Just load an explainer and pass the client, a tokenizer, and generation configs as optional keyword arguments. The explainer outputs an `ExplainerResult` tuple.

In [None]:
from sae_auto_interp.explainers import SimpleExplainer

explainer = SimpleExplainer(
    client,
    model.tokenizer,
    max_new_tokens=50,
    temperature=0.0
)

explainer_result = await explainer(record)

print(explainer_result.explanation)

# 4️⃣ - Explaining Activations

Similarly, we can score explanations by loading a scorer and passing an feature record. The record should be updated to contain the `.explanation` attribute. 

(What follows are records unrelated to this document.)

/-- The TP3 conditions of IEEE Std 802.3 68.6.9 that 42 R314 names. -/
inductive Tp3Condition where
  | sensitivity
  | overload
deriving DecidableEq, Repr, Inhabited

/-- m1, b1, m2, b2, RNmax times 10^4 (42 R313). -/
def rnLine (c : RnCase) : Int × Int × Int × Int × Int :=
  match c with
  | .sr => (-200, 780, -200, 780, 780)
  | .lr => (-200, 830, -200, 830, 830)
  | .lrm .pre => (-153, 475, -92, 457, 475)
  | .lrm .split => (-170, 475, -100, 455, 475)
  | .lrm .post => (-153, 475, -92, 457, 475)

/-- The RN limit in 10^-7 for a dWDP in mdBo (42 R314). -/
def rnLimit (c : RnCase) (dwdp : Int) : Int :=
  let (m1, b1, m2, b2, top) := rnLine c
  min (min (m1 * dwdp + 1000 * b1) (m2 * dwdp + 1000 * b2)) (1000 * top)

/-- The largest dWDP, in mdBo (Table 20). -/
def dwdpMax (c : RnCase) : Int :=
  match c with
  | .sr => 2700
  | .lr => 2700
  | .lrm _ => 1500

/-- Passing: RN, in 10^-7, below the line and dWDP within its own bound (42 R314). -/
def rnPasses (c : RnCase) (dwdp rn : Int) : Bool := decide (rn < rnLimit c dwdp) && decide (dwdp ≤ dwdpMax c)

/-- A TP3 test of a linear module: its case, the condition it was taken under, WDPi and WDPo in mdBo and RN in 10^-7. -/
structure Tp3Test where
  case : RnCase
  condition : Tp3Condition
  wdpi : Int
  wdpo : Int
  rn : Int
deriving DecidableEq, Repr, Inhabited

/-- dWDP = WDPo - WDPi (45 R512; 46 R562). -/
def dwdp (wdpo wdpi : Int) : Int := wdpo - wdpi

/-- dWDP of a test, in mdBo (45 R512). -/
def Tp3Test.dwdp (t : Tp3Test) : Int := Sys2Proof.Machine.dwdp t.wdpo t.wdpi

/-- The tests LRM requires: all three stressors, each under the sensitivity and the overload conditions (42 R314). -/
def lrmRequired : List (RnCase × Tp3Condition) :=
  [(.lrm .pre, .sensitivity), (.lrm .pre, .overload), (.lrm .split, .sensitivity), (.lrm .split, .overload),
   (.lrm .post, .sensitivity), (.lrm .post, .overload)]

/-- A module passes where each test condition for which compliance is required was tested, and every test of it lies below
its line (42 R314). -/
def linearPasses (required : List (RnCase × Tp3Condition)) (tests : List Tp3Test) : Bool :=
  required.all fun q =>
    let own := tests.filter fun t => decide ((t.case, t.condition) = q)
    !own.isEmpty && own.all fun t => rnPasses t.case t.dwdp t.rn

/-- Table 37, cable assembly at C' (46_direct_attach_copper.md R560); its S-parameters are `moduleDifferential` and
`cableCommonMode`. -/
def table37 : List Row :=
  [between "single ended voltage tolerance" "mV" (-300) 4000, atMost "Vcm" "uV RMS" 13500, atMost "dWDPc" "mdBe" 6750,
   atMost "VMA loss" "mdBe" 4400, atLeast "VCR" "mdB" 32500]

In this example, we use the `RecallScorer` which requires random, non-activating examples to measure precision. For simplicity, we didn't sample those earlier so we'll just set those to train examples.

In [None]:
from sae_auto_interp.scorers import RecallScorer

scorer = RecallScorer(
    client,
    model.tokenizer,
    max_tokens=25,
    temperature=0.0,
    batch_size=10,
)

record.explanation = explainer_result.explanation
record.random_examples = record.train

score = await scorer(record)

Awesome! We got a score. The `.score` attribute contains a list of `ClassifierOutput`s. For each `ClassifierOutput`, we have the following attributes:

- `distance` : The quantile of the sample.
- `ground_truth` : Whether the sample actually activated or not.
- `prediction` : The model's prediction for whether the example activated. 
- `highlighted` : Whether the example was "highlighted" or not. Only True for the `FuzzScorer`.